As aspirações ao estilo de vida moderno impulsionam a construção narrativa sobre um futuro esperançoso e, no caso do nosso estudo, é a década de 1950 em Copacabana o momento em que isso se expressa claramente na memória dos informantes. Os chamados “anos dourados” estão em um ponto ótimo de cruzamento entre os ideários de expansão econômica e progresso social. As narrativas dos informantes sobre a época carregam a idealização do desenvolvimento associada à urbanização, ao comércio, ao consumo, ao lazer e usos do espaço da cidade. As entrevistas revelam a separação de Copacabana em três distintos momentos: o vazio, o ouro e o medo, como enquadramentos das memórias dos informantes e indicam como construíram, a partir deles, um imaginário que explica tanto o que experimentaram em Copacabana quanto o sentido de suas próprias vidas.

AS REPRESENTAÇÕES DO VAZIO

Na memória revelada nas entrevistas dos informantes, Copacabana, no início, era um “vazio”, uma representação coletiva de que, antes das transformações urbanas, o bairro era um nada, espaço desabitado, sem vida ou energia. A representação consensual dos informantes é a do espaço vazio, como se houvesse uma espécie de apagamento dos antigos moradores locais em um efetivo contraste com os novos tempos: progresso e civilização que chegavam.

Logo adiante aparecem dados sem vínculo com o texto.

-- ==== Sys2Proof/Laws/Runs.lean ====
section
/-! SUPPORT. The shared outer forms of the meanings: what a command does where the block is awake, at a link port,
and as a request packet that waits, fails a check or runs. -/

namespace Sys2Proof.Machine

variable {s : State} {l : Live} {b : Build}

/-- A command that only changes the live state completes. -/
@[simp] theorem State.run_eq (f : Build → Live → Live) : s.run f = .next { s with live := f s.build s.live } := rfl

/-- Where the block is awake, its effect happens. -/
theorem State.runAwake_awake (h : s.live.awake = true) (f : Build → Live → Live) :
    s.runAwake f = .next { s with live := f s.build s.live } := by
  simp [State.runAwake, h]

/-- Elsewhere it does nothing. -/
theorem State.runAwake_asleep (h : s.live.awake = false) (f : Build → Live → Live) : s.runAwake f = .next s := by
  simp [State.runAwake, h]

/-- An event of a link port at a lantern that is awake. -/
theorem State.onLink_lantern (h : s.live.awake = true) (hf : s.build.form = .lantern) (n : BitVec 5)
    (f : Build → Nat → Live → Live) : s.onLink n f = .next { s with live := f s.build n.toNat s.live } := by
  simp [State.onLink, State.runAwake, h, Build.buoy, hf]

/-- A buoy has no such port. -/
theorem State.onLink_buoy (hf : s.build.form = .buoy) (n : BitVec 5) (f : Build → Nat → Live → Live) :
    s.onLink n f = .next s := by
  simp [State.onLink, State.runAwake, Build.buoy, hf]

@[simp] theorem Live.when_true (f : Live → Live) : l.when true f = f l := rfl
@[simp] theorem Live.when_false (f : Live → Live) : l.when false f = l := rfl

/-! ### Request packets (R158) -/

/-- The command that the packet `p` brings starts: it was the next that waited, or its port is free. -/
theorem Live.packet_starts (c : Instr) (p : Packet) (run : Live → Ret → Live) (h : l.taken b c p = true) :
    l.packet b c p run = run ((l.wakeIdle b).begin p).1 ((l.wakeIdle b).begin p).2 := by
  simp [Live.packet, h]

/-- A port that takes no command leaves the packet without effect. -/
theorem Live.packet_closed (c : Instr) (p : Packet) (run : Live → Ret → Live) (hs : l.cmd.starting = none)
    (h : l.accepts b p.port = false) : l.packet b c p run = l := by
  simp [Live.packet, Live.taken, hs, h]

/-- A command that cannot start yet waits at its port (R97, R159, R160). -/
theorem Live.packet_waits (c : Instr) (p : Packet) (run : Live → Ret → Live) (hs : l.cmd.starting = none)
    (h : l.accepts b p.port = true) (hm : l.mine b p = true) (hb : l.portWaits p.port c = true) :
    l.packet b c p run = l.park c p := by
  simp [Live.packet, Live.taken, hs, h, hm, hb]

/-- A command that fails a check replies its status, and counts a failed PCHK. -/
theorem Live.command_fails (c : Instr) (o : OpRow) (p : Packet) (run : Live → Ret → Live) {e : Nat}
    (h : l.taken b c p = true) (hf : ((l.wakeIdle b).begin p).1.frame b o p = some e) :
    l.command b c o p run =
      (((l.wakeIdle b).begin p).1.when (decide (e = eCheck)) fun l => l.bump b F.CMD_STAT_CHK_FAIL).reply b
        ((l.wakeIdle b).begin p).2 e := by
  rw [Live.command, Live.packet_starts _ _ _ h, Live.checked, hf]

/-- A command that passes the checks runs. -/
theorem Live.command_runs (c : Instr) (o : OpRow) (p : Packet) (run : Live → Ret → Live)
    (h : l.taken b c p = true) (hf : ((l.wakeIdle b).begin p).1.frame b o p = none) :
    l.command b c o p run = run ((l.wakeIdle b).begin p).1 ((l.wakeIdle b).begin p).2 := by
  rw [Live.command, Live.packet_starts _ _ _ h, Live.checked, hf]

/-- Work for the keeper changes nothing in a block that is not in IDLE. -/
theorem Live.wakeIdle_running (h : l.pwr.st ≠ .idle) : l.wakeIdle b = l := by
  simp [Live.wakeIdle, Live.idleExit, h]

/-- A reply at MGMT waits in the reply queue. -/
theorem Live.reply_mgmt {r : Ret} (h : r.port = .mgmt) (status arg : Nat) (ws : List DWord) :
    l.reply b r status arg ws = { l with cmd := { l.cmd with
      busy := l.cmd.busy.filter fun x => decide (x.r.seqNo ≠ r.seqNo),
      mgmtReplies := l.cmd.mgmtReplies ++
        [replyPacket r.tag r.pchk status arg (if status = 0 then ws else [])] } } := by
  simp [Live.reply, h]

end Sys2Proof.Machine
end

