theorem Steady.transmitFree {n : Nat} (hs : Steady C Q l₀ l) : Steady C Q l₀ (l.transmitFree b n) := by
  unfold Live.transmitFree
  dsimp only
  split
  · refine .ite (.sendCtlUnit hs) ?_
    split
    · exact .ite (.sendFwd hs) hs
    · exact hs
  · split
    · exact .ite (.sendFwd hs) hs
    · exact hs

theorem Steady.sendAgain {n : Nat} {u : TxUnit} (hs : Steady C Q l₀ l) : Steady C Q l₀ (l.sendAgain b n u) :=
  .emit (.updLink (.readUnit hs))

theorem Steady.forward {n : Nat} {r : Rec} (hs : Steady C Q l₀ l) : Steady C Q l₀ (l.forward b n r) := by
  unfold Live.forward
  dsimp only
  split
  · exact .ite (.transit hs) (.ite (.bump hs) (.skip (.bump hs)))
  · split
    · exact .transit (.noteRoute (.resume hs))
    · exact .transit (.resume hs)

theorem Steady.badRecord {n : Nat} {u : RxUnit} (hs : Steady C Q l₀ l) : Steady C Q l₀ (l.badRecord b n u) := by
  refine .ite (.logE (.bump hs)) (.ite ?_ (.ite (.logE (.bump hs)) (.forward (.logE (.bump hs)))))
  split
  · exact .gapInOrder (.logE (.bump hs))
  · exact .logE (.bump hs)

theorem Steady.planRecord {n : Nat} {u : RxUnit} {r : Rec} (hs : Steady C Q l₀ l) :
    Steady C Q l₀ (l.planRecord b n u r) :=
  .ite (.bump (.subject (.updLink hs) (fun _ hs => .logE hs))) (.subject (.updLink hs) (fun _ hs => .logE hs))

theorem Steady.copySeries {r : Rec} (hs : Steady C Q l₀ l) : Steady C Q l₀ (l.copySeries b r) := by
  unfold Live.copySeries
  refine .ite hs ?_
  extract_lets l₁
  have h₁ : Steady C Q l₀ l₁ := by
    refine .foldl (fun l e hs => .updSer ?_) hs
    exact { hs with }
  split
  · exact .bump h₁
  · exact h₁

theorem Steady.keepGraph {r : Rec} (hs : Steady C Q l₀ l) : Steady C Q l₀ (l.keepGraph b r) := by
  unfold Live.keepGraph
  split
  · exact .ite { hs with } hs
  · exact hs

theorem Steady.passRecord {n : Nat} {r : Rec} (hs : Steady C Q l₀ l) : Steady C Q l₀ (l.passRecord b n r) :=
  .ite (.ite (.keepGraph (.copySeries hs)) hs) (.forward (.ite (.keepGraph (.copySeries hs)) hs))

theorem Steady.acceptUnit {n : Nat} {u : RxUnit} {stalled : Bool} (hs : Steady C Q l₀ l) :
    Steady C Q l₀ (l.acceptUnit n u stalled) :=
  .updLink hs

theorem Steady.takeUnit {n : Nat} {u : RxUnit} (hs : Steady C Q l₀ l) : Steady C Q l₀ (l.takeUnit b n u) := by
  refine .ite hs ?_
  split
  · exact .badRecord hs
  · exact .ite (.planRecord hs) (.passRecord hs)

theorem Steady.resyncAt {n : Nat} (hs : Steady C Q l₀ l) : Steady C Q l₀ (l.resyncAt n) :=
  .updLink hs

theorem Steady.ageCtl {n : Nat} (hs : Steady C Q l₀ l) : Steady C Q l₀ (l.ageCtl b n) := by
  unfold Live.ageCtl
  dsimp only
  split
  · exact .ite (.updLink (.bump hs)) (.gapInOrder (.updLink (.bump hs)))
  · exact hs

theorem Steady.writeCalu {i : Nat} {v : Word} (hs : Steady C False l₀ l) :
    Steady C False l₀ (l.writeCalu b i v) := by
  unfold Live.writeCalu
  extract_lets _ l₁
  have h₁ : Steady C False l₀ l₁ := { hs with calu := fun c => Tab.wf_set (hs.calu c) _ _ _, cal := nofun }
  exact .ite hs (.ite { h₁ with clk := nofun } h₁)

theorem Steady.dropLate {idx : Nat} (hs : Steady C Q l₀ l) : Steady C Q l₀ (l.dropLate idx) :=
  { hs with }

theorem Steady.sendOn {n : Nat} {r : Rec} (hs : Steady C Q l₀ l) : Steady C Q l₀ (l.sendOn b n r) :=
  .ite (.toBuoy hs) (.forward hs)

theorem Steady.hangAnswer {loc : Nat} {silent : Bool} (hs : Steady C Q l₀ l) :
    Steady C Q l₀ (l.hangAnswer loc silent) := by
  unfold Live.hangAnswer
  split
  · exact { hs with }
  · exact hs

theorem Steady.ownAnswer {u : OwnUse × Nat} {loc status : Nat} {silent : Bool} (hs : Steady C Q l₀ l) :
    Steady C Q l₀ (l.ownAnswer b u loc status silent) :=
  .ite (.hangAnswer hs) (.planAnswer hs)

theorem Steady.dropFwd {e : Fwd} (hs : Steady C Q l₀ l) : Steady C Q l₀ (l.dropFwd e) :=
  { hs with }

theorem Steady.setCred {c : Nat} {x : Cred} (hs : Steady C False l₀ l) : Steady C False l₀ (l.setCred c x) :=
  { hs with shape := nofun, cred := fun c => Tab.wf_insert (hs.cred c) _ _ }

theorem Steady.fillClass {dt c : Nat} (hs : Steady C False l₀ l) : Steady C False l₀ (l.fillClass b dt c) :=
  .setCred hs

theorem Steady.refill (hs : Steady C False l₀ l) : Steady C False l₀ (l.refill b) :=
  .setFtPrev (.foldl (fun _ _ hs => .fillClass hs) hs)

theorem Steady.writeBucket {f : Fld} {c v : Nat} (hs : Steady C False l₀ l) :
    Steady C False l₀ (l.writeBucket b f c v) :=
  .put (.setCred hs)

/-- A change of the shaper and of the queues. -/
theorem Steady.setShape {x : Shape} {t : Tab Que} (hs : Steady C False l₀ l) (hx : C → Tab.wf x.cred = true)
    (ht : C → Tab.wf t = true) : Steady C False l₀ { l with shape := x, ques := t } :=
  { hs with cred := hx, shape := nofun, ques := ht }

No período entre 1870 e 1910 houve uma notável ampliação da malha urbana, com abertura de túneis e avenidas, promovendo, então, o espalhamento da cidade rumo à Zona Sul, com a promessa de novos espaços saudáveis capazes de acomodar a crescente população. A partir de 1902, a cidade passou, na administração Pereira Passos, por fortes alterações em nome de transformá-la em “moderna” e “cosmopolita”. As obras acabaram abrindo as portas da cidade para o chamado “Novo Rio”, que compreendia a recém-ocupada Copacabana. Em 1904, a inauguração do Túnel do Leme – conhecido como Túnel Novo – e, em 1906, a construção da Avenida Atlântica foram fundamentais para o acesso e ocupação do bairro.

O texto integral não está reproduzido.